I must admit that this whole thread confuses me. I've tried to read the entire thread a couple of times
This is what I know.
It's probably a very good idea to keep your /tmp mounted as a tmpfs (ramdisk). It's a filesystem meant for temporary files, and it typically doesn't get big, on my system right now after a weeks uptime 304MB. On my system it's taken care of the distro (archlinux), I have no /etc/fstab entry for it. The mount command shows this: tmpfs on /tmp type tmpfs (rw,nosuid,nodev)
JACK prefers to use /dev/shm, as it's very fast for I/O. Again I have no fstab entry for it as it's taken care of my distro. mount shows: tmpfs on /dev/shm type tmpfs (rw,nosuid,nodev). With JACK and REAPER running it's using 65MB, though a lot of those are leftover files after killing LinVst that also uses it.

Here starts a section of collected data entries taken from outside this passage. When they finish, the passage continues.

@[simp] theorem performSome_guarded (s : State) (r : SpRef) (t : Team) (p : Spindle) (x : Pend) (m : BitVec 8) :
    (performSome s r t p x m).guarded = s.guarded := by
  unfold performSome
  split
  · exact performPend_guarded ..
  · split
    · rfl
    · rw [closeWork_guarded, foldl_keeps (fun w : Work => w.s.guarded)]
      · split <;> simp
      · intro w a
        split <;> simp

@[simp] theorem askTokens_guarded (s : State) (t : Team) (x : Pend) : (askTokens s t x).guarded = s.guarded := by
  refine foldl_guarded _ (fun s a => ?_) _ _
  split <;> simp

@[simp] theorem flushCore_guarded (s : State) (die core : Nat) : (flushCore s die core).guarded = s.guarded := by simp [flushCore]
@[simp] theorem dropRange_guarded (s : State) (base len : Nat) : (dropRange s base len).guarded = s.guarded := by simp [dropRange]
@[simp] theorem zeroRange_guarded (s : State) (owner base len : Nat) : (zeroRange s owner base len).guarded = s.guarded := by simp [zeroRange]
@[simp] theorem discardPage_guarded (s : State) (pte base size : Nat) : (discardPage s pte base size).guarded = s.guarded := by simp [discardPage]

@[simp] theorem discardNow_guarded (s : State) (h : Holder) (lines pages : List (Nat × Nat × Nat)) :
    (discardNow s h lines pages).guarded = s.guarded := by
  simp [discardNow]

@[simp] theorem discardLines_guarded (t : Team) (owner pa n : Nat) (s : State) : (discardLines t owner pa n s).1.guarded = s.guarded := by
  induction n generalizing pa s with
  | zero => rfl
  | succ n ih =>
    simp only [discardLines]
    split
    · simp
    · split
      · rfl
      · rw [ih]
        simp

@[simp] theorem discardStep_guarded (r : SpRef) (t : Team) (p : Spindle) (x : Pend) (w : Work) (a : Acc) :
    (discardStep r t p x w a).s.guarded = w.s.guarded := by
  unfold discardStep
  split
  · rfl
  · split
    · next pa owner cls pte base size _ =>
      split
      · rfl
      · split
        · simp
        · split
          · split <;> simp [*]
            next hw => exact writeAt_guarded hw
          · have h := discardLines_guarded t owner pa (a.n / 256) (zeroFill w.s owner pte base size)
            split <;> simp_all
    · rfl

@[simp] theorem performDiscard_guarded (s : State) (r : SpRef) (t : Team) (p : Spindle) (x : Pend) :
    (performDiscard s r t p x).guarded = s.guarded := by
  unfold performDiscard
  split
  · rfl
  · rw [closeWork_guarded, foldl_keeps (fun w : Work => w.s.guarded) _ fun w a => discardStep_guarded ..]

@[simp] theorem cctlLine_guarded (s : State) (t : Team) (op pa : Nat) : (cctlLine s t op pa).guarded = s.guarded := by simp [cctlLine]

theorem execLoadDataArrival_keeps (r : SpRef) (id : Nat) (s : State) : Keeps κ s.guarded (execLoadDataArrival r id s) := by
  unfold execLoadDataArrival
  (repeat' split) <;> simp

theorem execAccessDone_keeps (r : SpRef) (id : Nat) (s : State) : Keeps κ s.guarded (execAccessDone r id s) := by
  unfold execAccessDone
  (repeat' split) <;> simp

@[simp] theorem partTurn_guarded (s : State) (r : SpRef) (id : Nat) (m : BitVec 8) : (partTurn s r id m).guarded = s.guarded := by
  unfold partTurn
  (repeat' split) <;> simp

theorem execSystemMemoryTimeout_keeps (r : SpRef) (id : Nat) (s : State) : Keeps κ s.guarded (execSystemMemoryTimeout r id s) := by
  simp only [execSystemMemoryTimeout]
  (repeat' split) <;> simp

/-- A memory form keeps what its act keeps of the state that it issues at. -/
theorem memForm_keeps {i : Instr} {k : AKind} {s : State} {want : Iss → Nat → Want} {go : Iss → List (Want × List (Nat × Nat × Loc)) → Out}
    (h : ∀ x rs, Keeps κ x.s.guarded (go x rs)) : Keeps κ s.guarded (memForm i k s want go) := by
  refine issue_keeps fun x _ => ?_
  split
  · simp
  · split
    · simp
    · simp
    · exact h _ _

@[simp] theorem launch_keeps (x : Iss) (kind : PendKind) (ld complete acq rel : Bool) (accs : List Acc) :
    Keeps κ x.s.guarded (x.launch kind ld complete acq rel accs) := by
  simp [Iss.launch]

theorem loadForm_keeps (i : Instr) (w : JWord) (want : Nat → Iss → Nat → Want) (s : State) : Keeps κ s.guarded (loadForm i w want s) :=
  memForm_keeps fun _ _ => launch_keeps _ _ _ _ _ _ _

theorem storeForm_keeps (i : Instr) (w : JWord) (want : Nat → Iss → Nat → Want) (s : State) : Keeps κ s.guarded (storeForm i w want s) :=
  memForm_keeps fun _ _ => launch_keeps _ _ _ _ _ _ _

@[simp] theorem prefetch_guarded (t : Team) (policy va : Nat) (s : State) (loc : Loc) : (prefetch t policy va s loc).guarded = s.guarded := by
  unfold prefetch
  split <;> simp

@[simp] theorem retryPrefs_guarded (s : State) : (retryPrefs s).guarded = s.guarded := by
  refine (foldl_guarded _ (fun s e => ?_) _ _).trans (by simp)
  split <;> simp

theorem tlbWalk_guarded {s u : State} {t : Team} {n : Nat} (h : tlbWalk s t n = some u) : u.guarded = s.guarded := by
  unfold tlbWalk at h
  dsimp only at h
  split at h
  · cases h
    simp
  · cases h

theorem tlbWalk_getD_guarded (s : State) (t : Team) (n : Nat) (d : State) (hd : d.guarded = s.guarded) :
    ((tlbWalk s t n).getD d).guarded = s.guarded := by
  cases h : tlbWalk s t n with
  | none => exact hd
  | some u => exact tlbWalk_guarded h

@[simp] theorem prefWalks_guarded (x : Iss) (s : State) : (prefWalks x s).guarded = s.guarded := by
  refine foldl_guarded _ (fun s a => ?_) _ _
  split
  · exact tlbWalk_getD_guarded _ _ _ _ rfl
  · rfl

theorem execPref_keeps (w : JWord) (s : State) : Keeps κ s.guarded (execPref w s) := issue_keeps fun x _ => by simp

theorem execDiscard_keeps (w : JWord) (s : State) : Keeps κ s.guarded (execDiscard w s) := by
  refine issue_keeps fun x _ => ?_
  dsimp only
  (repeat' split) <;> simp

theorem cctlForm_keeps (i : Instr) (op : Nat) (s : State) : Keeps κ s.guarded (cctlForm i op s) := memForm_keeps fun x rs => by simp
theorem execCctlInvrs_keeps (w : JWord) (s : State) : Keeps κ s.guarded (execCctlInvrs w s) := issue_keeps fun x _ => by simp
theorem execCctlWball_keeps (w : JWord) (s : State) : Keeps κ s.guarded (execCctlWball w s) := issue_keeps fun x _ => by simp
theorem execQcfg_keeps (w : JWord) (s : State) : Keeps κ s.guarded (execQcfg w s) := issue_keeps fun x _ => by simp

theorem execQcfgFree_keeps (w : JWord) (s : State) : Keeps κ s.guarded (execQcfgFree w s) := by
  refine issue_keeps fun x _ => ?_
  dsimp only
  (repeat' split) <;> simp

theorem qstatForm_keeps (i : Instr) (w : JWord) (f : Nat → Nat → Port → Nat) (s : State) : Keeps κ s.guarded (qstatForm i w f s) :=
  issue_keeps fun x _ => by simp

theorem fetchGroup_guarded {t : Team} {y : Port} {l : List (Want × List (Nat × Nat × Loc))} {s : State} {u : State × List (Word × Bool)}
    (h : fetchGroup t y l s = .ok u) : u.1.guarded = s.guarded := by
  induction l generalizing s u with
  | nil => grind [fetchGroup]
  | cons a l ih =>
    simp only [fetchGroup] at h
    split at h
    · split at h
      · cases h
      · next s' bs hr =>
        cases hf : fetchGroup t y l s' with
        | error e => simp [hf, Except.map] at h
        | ok r =>
          simp only [hf, Except.map, Except.ok.injEq] at h
          subst h
          exact (ih hf).trans (readAt_guarded hr)
    · cases h

theorem execStreamFetch_keeps (team port : Nat) (s : State) : Keeps κ s.guarded (execStreamFetch team port s) := by
  unfold execStreamFetch
  split
  · simp
  · split
    · simp
    · dsimp only
      split
      · simp
      · split
        · simp
        · split
          · split
            · simp
            · split
              · next hf => simp [fetchGroup_guarded hf]
              · simp
              · simp
              · simp
          · rw [keeps_next, tlbWalk_getD_guarded _ _ _ _ (by simp)]
          · simp

theorem execStreamPushPerform_keeps (team port : Nat) (s : State) : Keeps κ s.guarded (execStreamPushPerform team port s) := by
  unfold execStreamPushPerform
  split
  · simp
  · split
    · simp
    · split
      · simp
      · exact execAccessDone_keeps _ _ _

theorem execWait_keeps (w : JWord) (s : State) : Keeps κ s.guarded (execWait w s) := issue_keeps fun x _ => by simp

theorem atomForm_keeps (i : Instr) (w : JWord) (red : Bool) (s : State) : Keeps κ s.guarded (atomForm i w red s) :=
  memForm_keeps fun _ _ => launch_keeps _ _ _ _ _ _ _

theorem execAcas_keeps (w : JWord) (s : State) : Keeps κ s.guarded (execAcas w s) := by
  refine issue_keeps fun x _ => ?_
  (repeat' split) <;> simp

/-! ### Barrier -/

@[simp] theorem setBar_guarded (s : State) (t : Team) (level id : Nat) (b : Bar) : (setBar s t level id b).guarded = s.guarded := by simp [setBar]

@[simp] theorem checkBars_guarded (s : State) (t : Team) : (checkBars s t).guarded = s.guarded := by
  refine foldl_guarded _ (fun s level => foldl_guarded _ (fun s id => ?_) _ _) _ _
  split
  · rfl
  · dsimp only
    split <;> simp

@[simp] theorem waitIn_guarded (x : Iss) (st : FragSt) (eff : Spindle → Spindle) : (Iss.waitIn x st eff).guarded = x.s.guarded := by
  simp [Iss.waitIn]

@[simp] theorem finishWait_guarded (s : State) (r : FragRef) : (finishWait s r).guarded = s.guarded := by simp [finishWait]

/-- An arrival keeps what follows it keeps of the state in which it was made. -/
theorem arriveForm_keeps {i : Instr} {w : JWord} {level : Nat} {k : IssCls} {s : State} {go : Iss → Bar → Out}
    (h : ∀ x b, Keeps κ x.s.guarded (go x b)) : Keeps κ s.guarded (arriveForm i w level k s go) := by
  refine issue_keeps fun x _ => ?_
  dsimp only
  split
  · simp
  · split
    · simp
    · exact (h _ _).of_eq (by simp)

theorem barForm_keeps (i : Instr) (w : JWord) (level : Nat) (s : State) : Keeps κ s.guarded (barForm i w level s) :=
  arriveForm_keeps fun x b => by simp

theorem arrForm_keeps (i : Instr) (w : JWord) (level : Nat) (s : State) : Keeps κ s.guarded (arrForm i w level s) :=
  arriveForm_keeps fun x b => by simp

theorem waitbForm_keeps (i : Instr) (w : JWord) (level : Nat) (s : State) : Keeps κ s.guarded (waitbForm i w level s) := by
  refine issue_keeps fun x _ => ?_
  (repeat' split) <;> simp

theorem execBarrierRelease_keeps (r : FragRef) (s : State) : Keeps κ s.guarded (execBarrierRelease r s) := by
  unfold execBarrierRelease
  (repeat' split) <;> simp

theorem boPlace_keeps {x : Iss} {k : AKind} {go : Want → Loc → Out} (h : ∀ want loc, Keeps κ x.s.guarded (go want loc)) :
    Keeps κ x.s.guarded (x.boPlace k go) := by
  unfold Iss.boPlace
  dsimp only
  split
  · simp
  · simp
  · exact h _ _
  · simp

theorem execArriveG_keeps (w : JWord) (s : State) : Keeps κ s.guarded (execArriveG w s) := by
  refine issue_keeps fun x _ => ?_
  split
  · simp
  · exact boPlace_keeps fun _ _ => launch_keeps _ _ _ _ _ _ _

theorem execBowaitReread_keeps (r : FragRef) (s : State) : Keeps κ s.guarded (execBowaitReread r s) := by
  unfold execBowaitReread
  (repeat' split) <;> simp

theorem execBowait_keeps (w : JWord) (s : State) : Keeps κ s.guarded (execBowait w s) := by
  refine issue_keeps fun x _ => ?_
  split
  · simp
  · refine boPlace_keeps fun want loc => ?_
    rw [← waitIn_guarded x (.bowait want.ea loc (x.src2 w.b 0) w.d (w.mod.getLsbD 0) (jScope w)) id]
    exact execBowaitReread_keeps _ _

/-! ### Dispense -/

theorem execGeyserRefillRequest_keeps (grid die : Nat) (s : State) : Keeps κ s.guarded (execGeyserRefillRequest grid die s) := by
  unfold execGeyserRefillRequest
  split <;> simp

theorem execRefillGrant_keeps (grid die : Nat) (s : State) : Keeps κ s.guarded (execRefillGrant grid die s) := by
  unfold execRefillGrant
  (repeat' split) <;> simp

@[simp] theorem putEntry_guarded (s : State) (g : Grid) (p e n : Nat) (row : Word × Nat × Nat) (by_ : Option Nat) :
    (putEntry s g p e n row by_).guarded = s.guarded := by
  unfold putEntry
  dsimp only
  split <;> simp

@[simp] theorem writeEntry_guarded (s : State) (g : Grid) (p e n : Nat) (row : Word × Nat × Nat) (by_ : Option Nat) :
    (writeEntry s g p e n row by_).guarded = s.guarded := by
  simp [writeEntry]

@[simp] theorem retryEntries_guarded (s : State) : (retryEntries s).guarded = s.guarded := by
  refine (foldl_guarded _ (fun s x => ?_) _ _).trans (by simp)
  split <;> simp

@[simp] theorem setEntries_guarded (s : State) (grid p e base count st : Nat) (by_ : Option Nat) :
    (setEntries s grid p e base count st by_).guarded = s.guarded := by
  unfold setEntries
  split
  · rfl
  · refine foldl_guarded _ (fun s i => ?_) _ _
    split <;> simp

theorem takeTile_guarded {s : State} {die grid : Nat} {want : Option Nat} {id : Nat} {u : State × WaitTile}
    (h : takeTile s die grid want id = some u) : u.1.guarded = s.guarded := by
  unfold takeTile at h
  split at h
  · cases h
    simp
  · split at h
    · cases h
    · cases h
      simp

@[simp] theorem keeps_dispenseAs (x : Iss) (id n : Nat) (v : BitVec 128) (acq : Option Nat) :
    Keeps κ g (x.dispenseAs id n v acq) ↔ κ x.s.guarded = κ g := keeps_issNext ..

@[simp] theorem keeps_dispense (x : Iss) (n : Nat) (v : BitVec 128) (acq : Option Nat) :
    Keeps κ g (x.dispense n v acq) ↔ κ x.s.guarded = κ g := by
  simp [Iss.dispense]

theorem tfetchForm_keeps (i : Instr) (w : JWord) (tile : Bool) (want : Iss → Option Nat) (s : State) :
    Keeps κ s.guarded (tfetchForm i w tile want s) := by
  refine issue_keeps fun x _ => ?_
  have hx (id : Nat) (u : State × WaitTile) (h : takeTile (fresh x.s).2 x.t.die x.t.grid (want x) id = some u) : u.1.guarded = x.s.guarded :=
    (takeTile_guarded h).trans (fresh_guarded _)
  dsimp only
  (repeat' split) <;> simp [*]
  all_goals exact congrArg κ (hx _ _ (by assumption))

IIRC, a tmpf defaults to half available ram, so you can use the size option if you want to make that bigger or smaller.
I think if you use gentoo, then you have to either use some overlay that makes sure this is all done, or you have to make sure to do it yourself
Regarding the realTimeConfigQuickScan script. I get the following "not good". I'll comment after each one:
Code: Select all
Checking CPU Governors... CPU 0: 'powersave' CPU 1: 'powersave' CPU 2: 'powersave' CPU 3: 'powersave' CPU 4: 'powersave' CPU 5: 'powersave' CPU 6: 'powersave' CPU 7: 'powersave' - not good
Set CPU Governors to 'performance' with 'cpufreq-set -c <cpunr> -g performance'
See also: http://linuxmusicians.com/viewtopic.php?f=27&t=844
I use the Intel pstate driver. AFAIK you can't change governor on it. What you can do on most systems is to write 0 as a dword into /dev/cpu_dma_latency and keep the handle open. On my i7-2600k it doesn't seem to make a difference, on my i7-4700HQ quite a lot. This effectively makes the CPUs stay in C0/C1 states.
Code: Select all
Checking swappiness... 60 - not good
** vm.swappiness is larger than 10
set it with '/sbin/sysctl -w vm.swappiness=10'
See also: http://linuxmusicians.com/viewtopic.php?f=27&t=452&start=30#p8916
I've played with swappiness and never found it useful. I still run into occasional "swap storms" when I don't pay attention. The best for me is to kill the browsers every few days to regain ram
Code: Select all
Checking checking sysctl inotify max_user_watches... < 524288 - not good
increase max_user_watches by adding 'fs.inotify.max_user_watches = 524288' to /etc/sysctl.conf and rebooting
For more information, see http://wiki.linuxaudio.org/wiki/system_configuration#sysctlconf
Here I have 8192, should I increase this?
Code: Select all
Checking access to the high precision event timer... not readable - not good
/dev/hpet found, but not readable.
make /dev/hpet readable by the 'audio' group
For more information, see http://wiki.linuxaudio.org/wiki/system_configuration#hardware_timers
Checking access to the real-time clock... not readable - not good
/dev/rtc found, but not readable.
make /dev/rtc readable by the 'audio' group
For more information, see http://wiki.linuxaudio.org/wiki/system_configuration#hardware_timers
Regarding the rtc clock it's most likely not used at all nowadays. cat /proc/interrupts | grep rtc showsthat it's fired exactly once on my system since boot. hpet probably also doesn't have to be accessible by the user as AFAIK JACK uses hrtimers built into the kernel.
Code: Select all
Checking whether you're in the 'audio' group... no - not good
add yourself to the audio group with 'adduser $USER audio'
I don't use an "audio" group at all. The one group I've added to my system is "realtime", and I hope this becomes standard on Archlinux some day. The people behind systemd/policykit/archlinux would prefer that the audio group isn't used to give access to devices, as that breaks how they conceive of multi seat computers.
I think it would be exceedingly hard to make a script like realTimeConfigQuickScan perfect. Maybe best to take it as suggestions and not as the gospel truth.